Research and Development of Next-Generation Equity Investment Model and Quant Analysis System

R&D of Next-Generation Equity Investment Model and Quant Analysis System Integrated with LLM

We maintain a daily and monthly database of the Japanese stock market spanning over 45 years. We research and develop alpha analysis systems, portfolio analysis systems, and risk management systems. By designing the database from scratch using advanced programming, we have achieved high-speed daily calculations and big data processing.

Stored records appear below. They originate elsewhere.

-- ==== Sys2Proof/Machine/Fabric.lean ====
section
/-! DEFINITION. The commands of the Ikinum ports, the link control words, routes, and arriving blocks
(R246–R281). -/

namespace Sys2Proof.Machine

/-! ### Bringing a port up and down -/

/-- R248, R261: EN is set; the port trains where the variant ships it and the node identifier is valid. -/
def enablePort (p : Nat) (s : State) : State :=
  if s.env.variant.ports ≤ p then s
  else
    let s1 := s.onPort p (fun q => { q with en := true })
    if (s.port p).st = .down ∧ s.fab.nodeV then startTraining p (s1.onPort p (fun q => { q with attempts := 0 }))
    else s1

/-- FAB_PORT_ENABLE (R248). -/
def execFabPortEnable (p : PortId) (s : State) : Res := .next (enablePort p s)

/-- A draw from a TRNG: the next one is another (R468). -/
def drawTrng (s : State) : State := { s with fresh := s.fresh + 1 }

/-- A key message of a port goes out (R474). -/
def sendKey (p : Nat) (ct : Bool) (s : State) : State :=
  drawTrng (s.onPort p (fun q => { q with lcws := q.lcws ++ [.key ct (Config.keyBody p ct s.fresh)] }))

/-- R248, R474: the lane set is agreed and the port sends its HELLO, unless its TRNG has failed (R468); lanes that failed to train are retired (R225). -/
def laneSet (p : Nat) (lanes failed : BitVec 4) (s : State) : State :=
  if (s.port p).st ≠ .training then s
  else
    let s1 := forAll ((List.range 4).filter (fun l => failed.getLsbD l)) (fun l t => retireLane p l t) s
    let use := lanes &&& ~~~ (s1.port p).lanesRet
    if laneCount (~~~ (s1.port p).lanesRet) < 3 ∨ laneCount use < 3 then portDown p .failed s1
    else
      let s2 := s1.onPort p (fun q => { q with st := .keying, lanesUp := use, lcws := [] })
      if s.sec.trngFailX then s2 else sendKey p false s2

/-- LANE_SET_AGREED (R248). -/
def execLaneSetAgreed (p : PortId) (lanes failed : BitVec 4) (s : State) : Res := .next (laneSet p lanes failed s)

/-- KEYS_ESTABLISHED (R248, R260): with the keys of both directions the port enters UP or DEGRADED. -/
def execKeysEstablished (p : PortId) (s : State) : Res :=
  .next (if (s.port p).st = .keying ∧ (s.port p).txReady ∧ (s.port p).rxReady then enterUp p s else s)

/-- R248: a step missed its maximum; three failed attempts end in DOWN. -/
def trainingTimeout (p : Nat) (s : State) : State :=
  let q := s.port p
  if q.st = .training ∨ q.st = .keying then
    if 3 ≤ q.attempts + 1 then portDown p .down s
    else startTraining p (s.onPort p (fun q => { q with attempts := q.attempts + 1 }))
  else s

/-- TRAINING_TIMEOUT (R248). -/
def execTrainingTimeout (p : PortId) (s : State) : Res := .next (trainingTimeout p s)

/-- R279, R281: EN is cleared. A port that carries blocks runs the reset handshake first; one in TRAINING or KEYING
does so over another port to the partner, or without it. -/
def disablePort (p : Nat) (s : State) : State :=
  let q := s.port p
  let s1 := s.onPort p (fun q => { q with en := false })
  if q.carries then beginReset p 2 (s1.onPort p (fun q => { q with disabling := true }))
  else if q.st = .reset then s1.onPort p (fun q => { q with disabling := true, retrainAfter := false })
  else if q.st = .training ∨ q.st = .keying then
    let w := Lcw.reset (Config.resetCause 2) (lastAccepted q) ((List.range 4).map (occupied q))
    let other := (List.range 16).find? (fun r => r != p && (s.port r).carries && q.partnerV &&
      (s.port r).partnerV && (s.port r).partnerNode == q.partnerNode)
    match other with
    | some r =>
      (s1.onPort p (fun q => { q with st := .reset, disabling := true, exchanged := false, viaOther := true })).onPort r
        (fun q => { q with lcws := [w] })
    | none => afterExchange p (s1.onPort p (fun q => { q with disabling := true, exchanged := false }))
  else s1

/-- FAB_PORT_DISABLE (R279). -/
def execFabPortDisable (p : PortId) (s : State) : Res := .next (disablePort p s)

/-- A retrain is asked for (R254, R284). -/
def retrainPort (p : Nat) (s : State) : State :=
  let q := s.port p
  if q.st = .down ∨ q.st = .failed then s
  else beginReset p 1 (s.onPort p (fun q => { q with retrain := q.carries }))

/-- FAB_RETRAIN (R254, R284). -/
def execFabRetrain (p : PortId) (s : State) : Res := .next (retrainPort p s)

/-! ### Keys (R276) -/

/-- A rotation of the transmit direction begins, unless one is in progress. -/
def startRotation (p : Nat) (s : State) : State :=
  if (s.port p).carries ∧ !(s.port p).rotating then s.onPort p (fun q => { q with rotating := true }) else s

/-- ROTATE is set (R276): it stays set until the rotation reaches step 4. -/
def rotatePort (p : Nat) (s : State) : State := startRotation p (s.onPort p (fun q => { q with rotate := true }))

/-- FAB_KEY_ROTATE (R276). -/
def execFabKeyRotate (p : PortId) (s : State) : Res := .next (rotatePort p s)

/-- KEY_ROTATION_DUE (R276). -/
def execKeyRotationDue (p : PortId) (s : State) : Res := .next (startRotation p s)

/-- KEY_ROTATION_TIMEOUT (R276): the rotation is abandoned and the port retrains. -/
def execKeyRotationTimeout (p : PortId) (s : State) : Res :=
  .next (if (s.port p).rotating || (s.port p).rxNext then
    beginReset p 1 (s.onPort p (fun q => { q with rotating := false, txNext := false, newFirst := none,
                                                  rxNext := false })) else s)

/-! ### Receiving runs (R253, R255, R276, R277) -/

/-- R276: the key of a received run by its KE: the current one, or the next where it is held. -/
def rxKey (q : Port) (ke : Bool) : Option (Nat × Nat) :=
  if ke = q.rxKe then some (q.rxGen, q.rxRuns.toNat)
  else if q.rxNext then some (q.rxGen + 1, 0)
  else none

/-- The blocks stand in sequence from `n`. -/
def inSequence (n : BitVec 12) : List FabBlock → Bool
  | [] => true
  | b :: bs => b.lseq == n && inSequence (n + 1) bs

/-- The credits that an ACKCR returns, at most 63 for each VL. -/
def ackCredits (q : Port) : List Nat := (List.range 4).map (fun v => min 63 (((q.vl v).rFreed - (q.vl v).rRet).toNat))

/-- R252: an ACKCR names the last block accepted and returns credits. -/
def sendAck (q : Port) : Port :=
  let cs := ackCredits q
  let q1 := (cs.zipIdx).foldl (fun q (c, v) => q.onVl v (fun l => { l with rRet := l.rRet + BitVec.ofNat 32 c })) q
  { q1 with lcws := q1.lcws ++ [.ackcr (lastAccepted q) cs] }

/-- R259: the receiver's evaluation of an AUDIT. -/
def auditPasses (q : Port) (v : Nat) (k sSent sCred : Word) : Bool :=
  let l := q.vl v
  l.rRecv == sSent && k + sSent - sCred == BitVec.ofNat 32 (q.cfg v) &&
  BitVec.ofNat 32 (occupied q v) == l.rRecv - l.rFreed && decide ((l.rFreed - l.rRet).toNat ≤ q.cfg v)

def judgeAudit (p v : Nat) (k sSent sCred : Word) (s : State) : State :=
  if auditPasses (s.port p) v k sSent sCred then s.onPort p (fun q => { q with audits := satInc q.audits })
  else
    beginReset p 0 (raise (pgFab p) 3 (errTrans (pgFab p) (s.onPort p (fun q =>
      { q with mismatch := satInc16 q.mismatch, lastVl := BitVec.ofNat 2 v }))))

/-- The run is accepted (R253): its blocks take buffers, the sender is acknowledged, a key of the new epoch
replaces the old, and the audits that waited for its last block are evaluated. -/
def acceptRun (p gen run : Nat) (bs : List FabBlock) (s : State) : State :=
  let q := s.port p
  let plain := (cipher p false gen run 0 bs).filter credited
  let turned := gen != q.rxGen
  let q1 := plain.foldl (fun q b => q.onVl b.vl.val (fun l => { l with rRecv := l.rRecv + 1 })) q
  let q2 := { q1 with
    rxExp := q.rxExp + BitVec.ofNat 12 bs.length, rxBuf := q.rxBuf ++ plain
    rxGen := gen, rxRuns := BitVec.ofNat 64 (run + 1), lcws := []
    rxKe := if turned then !q.rxKe else q.rxKe, rxNext := if turned then false else q.rxNext }
  let due := q2.auditWait.filter (fun a => a.2.2.2.2 == lastAccepted q2)
  let s1 := s.setPort p (sendAck { q2 with auditWait := q2.auditWait.filter (fun a => a.2.2.2.2 != lastAccepted q2) })
  forAll due (fun a t => if (t.port p).carries then judgeAudit p a.1 a.2.1 a.2.2.1 a.2.2.2.1 t else t) s1

/-- The run is discarded and a NAK names the first block that is wanted (R253). -/
def refuseRun (p : Nat) (lanes : BitVec 4) (s : State) : State :=
  countRetry p lanes (s.onPort p (fun q => { q with lcws := [.nak q.rxExp] }))

/-- R253, R277: the receiver takes or discards the run that a TAG ends. -/
def tagRx (p : Nat) (bs : List FabBlock) (tag : BitVec 128) (lanes : BitVec 4) (s : State) : State :=
  let q := s.port p
  if !q.carries then s
  else
    let crcOk := bs.all (fun b => b.crc == blockCrc b)
    let oneKe := bs.all (fun b => b.ke == (bs.map (·.ke)).headD false)
    if !crcOk || !inSequence q.rxExp bs || bs.isEmpty || 8 < bs.length || !oneKe then refuseRun p lanes s
    else
      match rxKey q ((bs.map (·.ke)).headD false) with
      | none => refuseRun p lanes s
      | some (gen, run) =>
        if tag = runTag p false gen run bs then acceptRun p gen run bs s
        else
          let s1 := campEvent 0x9201 p 0 (raise (pgFab p) 4 (s.onPort p (fun q =>
            { q with tagFail := satInc q.tagFail, tagTs := pushTs 2 s.env.ts q.tagTs })))
          let s2 := refuseRun p lanes s1
          if withinLast 2 second (s1.port p).tagTs then beginReset p 1 s2 else s2

/-- FAB_TAG_RX (R253). -/
def execFabTagRx (p : PortId) (blocks : List FabBlock) (tag : BitVec 128) (lanes : BitVec 4) (s : State) : Res :=
  .next (tagRx p blocks tag lanes s)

In practical portfolio composition, there are various challenges. We are able to compose passive funds that can withstand scales of hundreds of billions of yen using our unique stratified sampling method. Furthermore, our alpha analysis system allows us to immediately implement and simulate alpha from cutting-edge research. By appropriately allocating the generated alpha to sectors or segments and optimizing it, we can now design active funds (Long/Short) exactly as intended.

In addition, by incorporating Large Language Models (LLMs) into the model, we are developing a system that automatically evaluates characteristics of the resulting portfolio from detailed perspectives and explains in what market phases it performs effectively.


Key Research Areas

  1. High-Precision Alpha Generation: Return prediction using multi-factor models and segment-specific approaches.
  2. Large-Scale Optimization Technology: Construction of practical-scale portfolios using optimization methods.
  3. Integration of LLM: Automatic evaluation and interpretation of portfolio characteristics by embedding Generative AI into the models.

System Configuration

In this research, we develop and operate the following integrated system groups.

System Overview Key Functions
QuantDB Financial Data Lake Management of 45 years of daily/monthly data, Delta Lake integration
FactorAnalysis Alpha Analysis IC analysis, Quintile analysis, Factor return verification
MultiFactor Model Multi-Factor Segment-specific synthetic factors, Adaptive weight adjustment
TOPIX Index Passive Fund Large-scale index construction using Stratified Sampling
HighAlpha Long/Short Active Fund Optimization of Market Neutral and 130/30 type portfolios

QuantDB: Financial Database Infrastructure

Data Structure

Category Content Data Period
Price Data Daily stock price, Adjusted close, Return 1980 – Present
Fundamental PBR, ROE, Dividend Yield, etc. 1980 – Present
Market Market Cap, Trading Volume, Floating Stock Ratio 1990 – Present
Benchmark TOPIX, Sector Indices, Segments 1990 – Present

FactorAnalysis: Alpha Analysis System

Analysis Modules

Module Analysis Content Output
IC Analysis Time-series evaluation of Information Coefficient IC Mean, ICIR, Decay rate
Quintile Analysis Return verification by factor strength Quintile return, Spread
Factor Return Cross-sectional regression t-value, Return contribution
Segment Analysis Validity verification by size/style Interaction between segments
Synthetic Factor Composite signal construction Optimal weights, Correlation matrix

HighAlpha Long/Short: Active Fund System

Investment Strategy Types

Type Long Short Benchmark
Market Neutral 100% 100% Short-term interest rate
Long-Short (130/30) 130% 30% TOPIX
Extension (120/20) 120% 20% TOPIX

Optimization Engine

Using high-speed optimization with Linear Programming (HiGHS solver), we construct portfolios that simultaneously satisfy the following constraints:

Objective Function: Maximize Alpha - Penalty Terms

Constraints:
├── Segment Constraints (Market weight ± tolerance)
├── Industry Constraints (Net / Total)
├── Factor Exposure Constraints
├── Turnover Constraints
└── Individual Stock Limits

Integration of LLM Advisor

Overview

Detailed information about the portfolio construction is embedded internally and sent to the LLM to automatically generate qualitative evaluations and recommendations.

Evaluation Items

Evaluation Category Content
Risk Analysis Concentration risk, Sector bias, Factor tilt
Market Condition Suitability Consistency with current market environment
Improvement Proposals Specific proposals for portfolio adjustment
Scenario Analysis Assumed impact during market fluctuations

Future Research Direction

  • Real-time data integration
  • Machine learning-based factor discovery
  • Integration of ESG factors
  • Multi-asset expansion
  • Sophistication of risk models (CVaR, MAD)

Conclusion

We focus on thinking quickly about what is needed for next-generation investment and analysis models, making hypotheses, and implementing them. Our goal is to freely perform research up to the point where it can be used in actual practice.